▼

-- ==== Sys2Proof/Decode.lean ====
section
/-! DEFINITION. The request word read and written: the field positions of R56, the operation map of R58, the reserved
`op` values of R59 rejected by name; then the encoder; and the packet as a 24-bit number (R52). -/

namespace Sys2Proof

/-- Why a request word stands for no operation. -/
inductive DecodeError where
  /-- the `op` field holds a reserved value, `0x03` to `0xFF` (R59) -/
  | reservedOp (op : Byte)
deriving DecidableEq, Repr

/-- `op` of ENCODE (R58). -/
def opEncode : Byte := 0x00
/-- `op` of READ (R58). -/
def opRead : Byte := 0x01
/-- `op` of READ_ID (R58). -/
def opReadId : Byte := 0x02

/-- `REQ[47:40]` (R56). -/
def reqOp (w : ReqWord) : Byte := w.extractLsb' 40 8
/-- `REQ[39:32]` (R56). -/
def reqTarget (w : ReqWord) : Byte := w.extractLsb' 32 8
/-- `REQ[31:24]` (R56). -/
def reqCommand (w : ReqWord) : Byte := w.extractLsb' 24 8
/-- `REQ[23:16]` (R56). -/
def reqAddress (w : ReqWord) : Byte := w.extractLsb' 16 8
/-- `REQ[15:8]` (R56). -/
def reqData (w : ReqWord) : Byte := w.extractLsb' 8 8
/-- `REQ[7:0]` (R56). -/
def reqCount (w : ReqWord) : Byte := w.extractLsb' 0 8

/-- The operation a request word stands for; a reserved `op` is rejected by name (R58, R59). Only `op` is looked at
to choose (R58), and no field is checked (R36, R60). -/
def decodeReq (w : ReqWord) : Except DecodeError Instr :=
  if reqOp w = opEncode then
    .ok (.encode (reqTarget w) (reqCommand w) (reqAddress w) (reqData w) (reqCount w))
  else if reqOp w = opRead then
    .ok (.read (reqTarget w) (reqCommand w) (reqAddress w) (reqData w) (reqCount w))
  else if reqOp w = opReadId then
    .ok (.readId (reqTarget w) (reqCommand w) (reqAddress w) (reqData w) (reqCount w))
  else .error (.reservedOp (reqOp w))

/-- Six fields put together, `op` in the most significant byte (R56). -/
def packReq (op target command address data count : Byte) : ReqWord :=
  op ++ target ++ command ++ address ++ data ++ count

/-- The `op` value of an operation (R58). -/
def Instr.op : Instr → Byte
  | .encode _ _ _ _ _ => opEncode
  | .read _ _ _ _ _ => opRead
  | .readId _ _ _ _ _ => opReadId

/-- The request word of an operation (R56, R58). -/
def encodeReq : Instr → ReqWord
  | .encode target command address data count => packReq opEncode target command address data count
  | .read target command address data count => packReq opRead target command address data count
  | .readId target command address data count => packReq opReadId target command address data count

/-- The operation the decoder reads from the bits `w` of an opcode-table row of `nbits` bits, bit 0 the least
significant: the rows are 48 bits wide, bits above `nbits` are 0. -/
def decodeTableWord (nbits w : Nat) : Option Instr :=
  if nbits ≤ 48 then
    match decodeReq (BitVec.ofNat 48 (w % 2 ^ nbits)) with
    | .ok i => some i
    | .error _ => none
  else none

/-- The packet as one number, first wire byte most significant: `W = {command, data, address}` (R52). -/
def packetWord (command address data : Byte) : BitVec 24 := command ++ data ++ address

end Sys2Proof
end

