-- ==== Sys2Proof/Machine/Operands.lean ====
section
/-! DEFINITION. The operand forms (R55): the packet from the latches (R51), the slots by index (R53, R98, R99), the
serial (R100), the identification event (R101), and the response word of an event (R57). -/

namespace Sys2Proof.Machine

/-- The three payload bytes in wire order: command, data, address (R33, R51). -/
def Latches.packet (l : Latches) : List Byte := [l.command, l.data, l.address]

/-- The count READ_ID requests, whatever the count field holds (R37, R60, R98). -/
def idCount : Byte := 4

/-- `if IDX < 4 then SLOT[IDX] <- b`: a fifth or later byte is stored nowhere (R98, R99). -/
def Slots.write (i : BitVec 3) (b : Byte) (x : Slots) : Slots :=
  match i.toNat with
  | 0 => { x with programmerStation := b }
  | 1 => { x with peripheralType := b }
  | 2 => { x with serialHigh := b }
  | 3 => { x with serialLow := b }
  | _ => x

/-- `if IDX < 4 then IDX <- IDX + 1`: with four bytes stored `IDX` stays 4 (R14, R99). -/
def nextIdx (i : BitVec 3) : BitVec 3 := if i < 4 then i + 1 else i

/-- The second half of line `ID3`: the byte read goes to its slot and is counted (R98, R99). -/
def State.storeReply (b : Byte) (s : State) : State :=
  (s.setSlots (s.slots.write s.idx b)).setIdx (nextIdx s.idx)

/-- `zext_16(high) * 255 + zext_16(low)`: the multiplier is 255 (R100). -/
def serialOf (high low : Byte) : BitVec 16 := high.setWidth 16 * 255 + low.setWidth 16

/-- The `Ident` event of line `ID7`, from the slots (R17, R101). -/
def Slots.identEvent (x : Slots) : Event :=
  .ident x.peripheralType x.programmerStation (serialOf x.serialHigh x.serialLow)

/-- The response word: the kind in bits 39:32, the payload in bits 31:0 (R57). -/
def Event.rsp : Event → RspWord
  | .byte b => (0x00 : BitVec 8) ++ b.setWidth 32
  | .timedOut => 0x0100000000
  | .noData => 0x0200000000
  | .ident ty station serial => (0x03 : BitVec 8) ++ ty ++ station ++ serial
  | .done => 0x0400000000

end Sys2Proof.Machine
end

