-- ==== Sys2Proof/Machine/Dispatch.lean ====
section
/-! DEFINITION. `exec`: one arm per operation of the block. -/

namespace Sys2Proof.Machine

open Sys2Proof

def exec (i : Instr) (s : State) : Host.Outcome State Fault Refusal :=
  match i with
  | .encode target command address data count => Sys2Proof.Machine.execEncode target command address data count s
  | .read target command address data count => Sys2Proof.Machine.execRead target command address data count s
  | .readId target command address data count => Sys2Proof.Machine.execReadId target command address data count s

end Sys2Proof.Machine
end

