-- ==== Sys2Proof/Tests/Slice0.lean ====
section
/-! SUPPORT. The model's own tests. Expected values are those of 95_test_vectors.md (the row is named) or of the rule
named. Then one witness for each statement that has hypotheses: a concrete case that meets all of them together. -/

namespace Sys2Proof.Tests

open Sys2Proof Sys2Proof.Machine

/-! ### Helpers -/

/-- The transport does nothing of its own accord. -/
def quiet : Answer := ⟨false, false, none⟩
/-- The transport sets its time-out flag. -/
def late : Answer := ⟨true, false, none⟩
/-- The transport sets its time-out flag, after the call's own effect. -/
def lateAfter : Answer := ⟨false, true, none⟩
/-- The transport has the bytes `q` in its queue. -/
def gives (q : List Byte) : Answer := ⟨false, false, some q⟩

/-- After reset, the transport with these answers. -/
def ready (xs : List Answer) : State := State.reset.setTransport { Transport.launch with answers := xs }
/-- As `ready`, with `TFLAG` set. -/
def stale (xs : List Answer) : State := State.reset.setTransport { Transport.launch with answers := xs, tflag := true }

/-- What a test looks at in a next state; nothing of a fault or a refusal. -/
def look {β : Type} (f : State → β) : Host.Outcome State Fault Refusal → Option β
  | .next s => some (f s)
  | .fault _ => none
  | .refused _ => none

/-- The response words, and the status after. -/
def answer (s : State) : List RspWord × Bool × Bool := (s.events.map Event.rsp, s.busy, s.transport.tflag)

/-! ### WellFormed -/

/-- R60: the one form check there is, the canonical form, refuses each operation with an ignored field that is not zero. -/
theorem test_canonical_refuses :
    (Instr.encode 0x24 0x06 0x10 0x07 0xFF).canonical = false ∧ (Instr.read 0x24 0x01 0 0 4).canonical = false ∧
    (Instr.read 0x24 0 0x01 0 4).canonical = false ∧ (Instr.read 0x24 0 0 0x01 4).canonical = false ∧
    (Instr.readId 0x24 0x01 0 0 0).canonical = false ∧ (Instr.readId 0x24 0 0x01 0 0).canonical = false ∧
    (Instr.readId 0x24 0 0 0x01 0).canonical = false ∧ (Instr.readId 0x24 0 0 0 4).canonical = false ∧
    (Instr.encode 0x24 0x06 0x10 0x07 0).canonical = true ∧ (Instr.read 0x24 0 0 0 4).canonical = true ∧
    (Instr.readId 0x24 0 0 0 0).canonical = true := by decide

/-- R36: but every operation is well formed. -/
theorem test_wellFormed_accepts :
    (Instr.encode 0xFF 0xFF 0xFF 0xFF 0xFF).wellFormed = true ∧ (Instr.read 0xFF 0xFF 0xFF 0xFF 0).wellFormed = true ∧
    (Instr.readId 0xFF 0xFF 0xFF 0xFF 0xFF).wellFormed = true := by decide

/-- The binding `B_ex` of 95_test_vectors.md B4. -/
def exampleParams : Params :=
  { holderAddr := 0x50, cart0Addr := 0x51, cart1Addr := 0x52, cmdFanPwm := 0xA0, cmdLedPwm0 := 0, cmdLedPwm1 := 0, cmdLedPwmMore := [],
    cmdEeWrite := 0xA1, cmdEeRead := 0xA2, cmdReadSerial := 0, cmdReadSize := 0xA6, cmdReadType := 0xA5,
    cmdReadStation := 0xA4, cmdReadError := 0xA8, cmdReadFwver := 0xA9, cmdClearError := 0xAC,
    cmdReadVsense := 0xAA, cmdReadGpioSw := 0xAB, cmdReadMaterial := 0xA7, cmdGetId := 0xA3,
    indOnPkt := ⟨0xAD, 0xFF, 0x01⟩, indOffPkt := ⟨0xAD, 0xFF, 0x00⟩, serialPadPrecision := 5 }

/-- R7: equal module addresses are refused, one pair at a time. -/
theorem test_addresses_distinct :
    exampleParams.addressesDistinct = true ∧
    Params.addressesDistinct { exampleParams with cart0Addr := 0x50 } = false ∧
    Params.addressesDistinct { exampleParams with cart1Addr := 0x50 } = false ∧
    Params.addressesDistinct { exampleParams with cart1Addr := 0x51 } = false := by decide

/-! ### Decoding: words written out from R56 and R58 -/

/-- ENCODE, bit by bit: op 00000000, target 00100100, command 00000110, address 00010000, data 00000111, count 0 (E1). -/
theorem test_decode_encode :
    decodeReq 0b000000000010010000000110000100000000011100000000 = .ok (.encode 0x24 0x06 0x10 0x07 0) := by rfl
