/-- Every step keeps the ports' rules of queue, slot timer and drain watch (R148, R152, R156). -/
def Obligations.PortsKept : Prop := KeptByStep PortsSound

/-- Every step keeps the event table at 512 records at most, with no overlap within a service (R117). -/
def Obligations.EventsKept : Prop := KeptByStep EventsSound

/-- Every step keeps the selections sound: what a destination shows, and what the change set names, is a valid service record (R40, R44, R60). -/
def Obligations.SelectionsKept : Prop := KeptByStep SelectionsSound

/-- No step lets a destination deliver against its verdicts (R46). Every step leaves the last reports of the two units equal to the reports that the
destination controller holds (R50, R51, R104, R137). -/
def Obligations.DeliveryKept : Prop := KeptByStep DeliveryPermitted ∧ KeptByStep ReportsAgreed

/-- Every cell that a port holds is of a destination bound to it, and a programme copy stands there only while its destination delivers (R47, R53, R152);
no cell stands there, or leaves, with key phase A or B (R88). -/
def Obligations.QueuesKept : Prop := KeptByStep QueuesLawful ∧ KeptByStep DeliveryClear

/-- The state after a power-on reset has every invariant. -/
def Obligations.ResetSound : Prop :=
  DispositionsConserved State.reset ∧ OutboundBounded State.reset ∧ SnapshotsSized State.reset ∧ PortsSound State.reset ∧
    State.reset.time.sound ∧ EventsSound State.reset ∧ SelectionsSound State.reset ∧ DeliveryPermitted State.reset ∧
    QueuesLawful State.reset ∧ DeliveryClear State.reset ∧ PendingLawful State.reset ∧ HeldOffLawful State.reset ∧ ReportsAgreed State.reset

/-- What no other command does: only a FULL or power-on reset brings the time back to UNSET (R25), and only the key orders and those resets change
the key slots (R76). An order is taken at its own command, or at the emission at which its suspended command cell resumes (R164, R168). -/
def Obligations.OnlyTheseCommands : Prop :=
  ∀ (c : Instr) (s t : State), exec c s = .next t →
    (s.time.state ≠ .unset → t.time.state = .unset → c = .resetRelease ∨ ∃ tag, TakesOrder c s ⟨0x54, tag, [0]⟩) ∧
    (t.keys ≠ s.keys → c = .resetRelease ∨ (∃ tag, TakesOrder c s ⟨0x54, tag, [0]⟩) ∨ ∃ o tag body,
      TakesOrder c s ⟨Order.code o, tag, body⟩ ∧ (o = .loadKeyQuarter ∨ o = .setCommitMask ∨ o = .clearKey))

/-! ## Current events -/

/-- The current events of the guide builder (R119, R120): a recomputation gives each index named the event that shows at T by the tables, or none, and sends a
current-event change, to the access unit and to the parental unit, for exactly the indices whose event id differs, in ascending order; the
model leaves out those of indices that no destination shows, which have no taker (log entry 3). The premise is that no two events of a service overlap.

Time set, time steps, second marks, SET_SERVICE, PURGE_GUIDE and the end of an application leave the current event of every index that they recompute as R119
gives it, and that of every other index as it was. A change that they bring is taken by both units.

The taking of a current-event change: the access unit forms the verdicts of the index and hands those that differ (R103, R104); the parental unit removes the
EVENT unlock and the decline memory of every destination on the index, of either kind by log entry 18, then forms the verdicts of the VIEW ones,
under which a hold opens again (R137, R139, R143). -/
def Obligations.CurrentEvents : Prop :=
  (∀ (s : State) (want : Fin 64 → Bool), EventsSound s →
     let t := (s.recompute want).1
     (∀ i, want i = true → CurrentEventIs s i (t.guide.current.read i)) ∧
     (∀ i, want i = false → t.guide.current.read i = s.guide.current.read i) ∧
     t = { s with guide := { s.guide with current := t.guide.current } } ∧
     (s.recompute want).2 = (List.finRange 64).flatMap fun i =>
       let change : EventChange := ⟨i, s.guide.current.read i, t.guide.current.read i⟩
       if change.before ≠ change.after ∧ ∃ d, (s.dest d).state ≠ .vacant ∧ (s.dest d).service = some i
       then [.accessChange change, .parentalChange change] else []) ∧
  (∀ s : State, s.resetPin = false → EventsSound s → s.time.state ≠ .unset →
     1000 ≤ s.time.ms + (if 0 < s.time.slew then 2 else if s.time.slew < 0 then 0 else 1) →
     ∃ t, exec .timebaseTick s = .next t ∧ ∀ i, CurrentEventIs t i (t.guide.current.read i) ∧
       (s.guide.current.read i ≠ t.guide.current.read i → EventChangeTaken s t i)) ∧
  (∀ (s : State) (f : FeedId) (c : Cell) (k : Fin 256) (e : FlowEntry) (checked : State), Taken s f c k e checked → e.kind = .clock →
     EventsSound s → field16 c.payload.rows 4 ≤ 999 → s.time.source = some f →
     let apart := (word c.payload.rows 0 - s.time.sec).toInt
     let d := apart * 1000 + ((field16 c.payload.rows 4 : Int) - s.time.ms)
     s.time.state = .unset ∨ apart < -2000000 ∨ 2000000 < apart ∨ d < -2000 ∨ 2000 < d →
     ∃ t, exec (.feedCellArrival f c) s = .next t ∧ ∀ i, CurrentEventIs t i (t.guide.current.read i) ∧
       (s.guide.current.read i ≠ t.guide.current.read i → EventChangeTaken s t i)) ∧
  (∀ (s : State) (tag n product : Half) (i : Fin 64), LinkAtRest s → EventsSound s → n ≠ 0 →
     (∀ j v, j ≠ i → s.service j = some v → v.number ≠ n) →
     ((∀ d, (s.dest d).state ≠ .vacant → (s.dest d).service ≠ some i) ∧ (∀ e ∈ s.ctl.changes, e.2 ≠ i)) ∨
       (∃ v, s.service i = some v ∧ v.number = n) →
     ∃ t, exec (.setService tag (sourceByte i :: bytes16 n ++ bytes16 product)) s = .next t ∧
       CurrentEventIs t i (t.guide.current.read i) ∧ (s.guide.current.read i ≠ t.guide.current.read i → EventChangeTaken s t i) ∧
       ∀ j, j ≠ i → t.guide.current.read j = s.guide.current.read j) ∧
  (∀ (s : State) (tag n : Half), LinkAtRest s → EventsSound s →
     ∃ t, exec (.purgeGuide tag (bytes16 n)) s = .next t ∧ ∀ i,
       let lost := ∃ v, s.service i = some v ∧ ∃ e ∈ s.guide.events, e.service = v.number ∧ (n = 0 ∨ v.number = n)
       (lost → t.guide.current.read i = none) ∧ (¬ lost → t.guide.current.read i = s.guide.current.read i) ∧
       (s.guide.current.read i ≠ t.guide.current.read i → EventChangeTaken s t i)) ∧
  (∀ w : Applying, EventsSound w.state → ∀ i,
     let touched := ∃ v, w.state.service i = some v ∧ v.number ∈ w.touched
     (touched → CurrentEventIs w.finish i (w.finish.guide.current.read i)) ∧
     (¬ touched → w.finish.guide.current.read i = w.state.guide.current.read i) ∧
     (w.state.guide.current.read i ≠ w.finish.guide.current.read i → EventChangeTaken w.state w.finish i)) ∧
  (∀ (s : State) (c : EventChange),
     let r := (Announcement.parentalChange c).take s
     let t := r.1
     r.2 = [] ∧ Settled s t ∧ t.access = s.access ∧
     ∀ d,
       let viewing := (s.dest d).state ≠ .vacant ∧ (s.dest d).kind = .view
       ((s.dest d).service ≠ some c.index → t.dest d = s.dest d ∧ t.viewer d = s.viewer d) ∧
       ((s.dest d).service = some c.index →
         (viewing → ParentalFormed s t d c.index (s.viewer d).forgetful.periodOnly) ∧
         (¬ viewing → t.dest d = s.dest d ∧ t.viewer d = (s.viewer d).forgetful.periodOnly))) ∧
  ∀ (s : State) (c : EventChange),
    let r := (Announcement.accessChange c).take s
    let named := fun d => (s.dest d).state ≠ .vacant ∧ (s.dest d).service = some c.index
    (∀ a, a ∈ r.2 ↔ ∃ d, named d ∧ s.lastAccess d ≠ some (s.accessVerdict c.index) ∧ a = .accessReport d (s.accessVerdict c.index)) ∧
      r.1 = { s with access := { s.access with last := r.1.access.last } } ∧
      (∀ d, named d → r.1.lastAccess d = some (s.accessVerdict c.index)) ∧
      (∀ d, ¬ named d → r.1.lastAccess d = s.lastAccess d) ∧
      ∀ d v, (Announcement.accessReport d v).take s = (s.takeAccessReport d v, [])
end

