/-! ## Cells and feeds (chapter 1) -/

/-- Section 1.2.4, arrival 5: the third well-formed cell locks the feed and is handled as in LOCKED. -/
theorem test_arrival_locks :
    ((after (.feedCellArrival 2 (startCell 256 0))
      ((feedIn .unsettled 2 0).setFlow 0 (some ⟨some 2, 256, 0x3FFF, .programme video, none⟩))).feed 2).state = .locked ∧
    ((after (.feedCellArrival 2 (startCell 256 0))
      ((feedIn .unsettled 2 0).setFlow 0 (some ⟨some 2, 256, 0x3FFF, .programme video, none⟩))).feed 2).tallies.routed = 1 := by
  decide +kernel

/-- Section 1.2.4, arrival 9: the second malformed cell in a row brings LAPSED and FEED_LAPSE for F2. -/
theorem test_arrival_lapses :
    ((after (.feedCellArrival 2 badCell) (feedIn .locked 3 1)).feed 2).state = .lapsed ∧
    (after (.feedCellArrival 2 badCell) (feedIn .locked 3 1)).attention.isPending .feedLapse 2 = true := by decide +kernel

/-- Section 1.3.6: the mask 16128 admits 800 and not 1024; the lower of two entries takes the cell. -/
theorem test_match_mask :
    (FlowEntry.mk none 768 16128 .discard none).matches 1 800 = true ∧
    (FlowEntry.mk none 768 16128 .discard none).matches 1 1024 = false := by decide

/-- Section 1.3.6: sequence 3 after 0 is a gap, 0 after 31 is accepted, 31 after 31 is a duplicate. -/
theorem test_sequence :
    (FlowEntry.mk none 512 16383 .discard (some 0)).sequenceCheck true 3 = .gap ∧
    (FlowEntry.mk none 512 16383 .discard (some 31)).sequenceCheck true 0 = .accepted ∧
    (FlowEntry.mk none 512 16383 .discard (some 31)).sequenceCheck true 31 = .duplicate := by decide

/-- R8: a silence timer that has run out brings LAPSED. -/
theorem test_silence : ((after (.silenceTimerExpiry 2) (feedIn .locked 3 0)).feed 2).state = .lapsed := by decide +kernel

theorem test_feed_enable : ((after (.feedEnable 0 [2]) State.reset).feed 2).state = .unsettled := by decide +kernel
theorem test_feed_disable : ((after (.feedDisable 0 [2]) (feedIn .locked 3 1)).feed 2).settleRun = 0 := by decide +kernel
/-- R12: 300 ms is stored as 200. -/
theorem test_feed_configure : lastReply 3 (after (.feedConfigure 0 [2, 1, 44, 0]) State.reset) = [0, 3, 0, 200, 0] := by
  decide +kernel
theorem test_feed_configure_active : resultOf (after (.feedConfigure 0 [2, 0, 20, 1]) (feedIn .locked 3 0)) = [7] := by
  decide +kernel
theorem test_read_feed : lastReply 6 (after (.readFeed 0 [2]) (feedIn .locked 3 1)) = [0, 6, 2, 3, 1, 0, 20, 1] := by
  decide +kernel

▲

EXERCISE DESCRIPTION: For each line in the entries that contains the string "serialHigh", make a copy.

ANSWER SPACE:
  | 2 => { x with serialHigh := b }
  .ident x.peripheralType x.programmerStation (serialOf x.serialHigh x.serialLow)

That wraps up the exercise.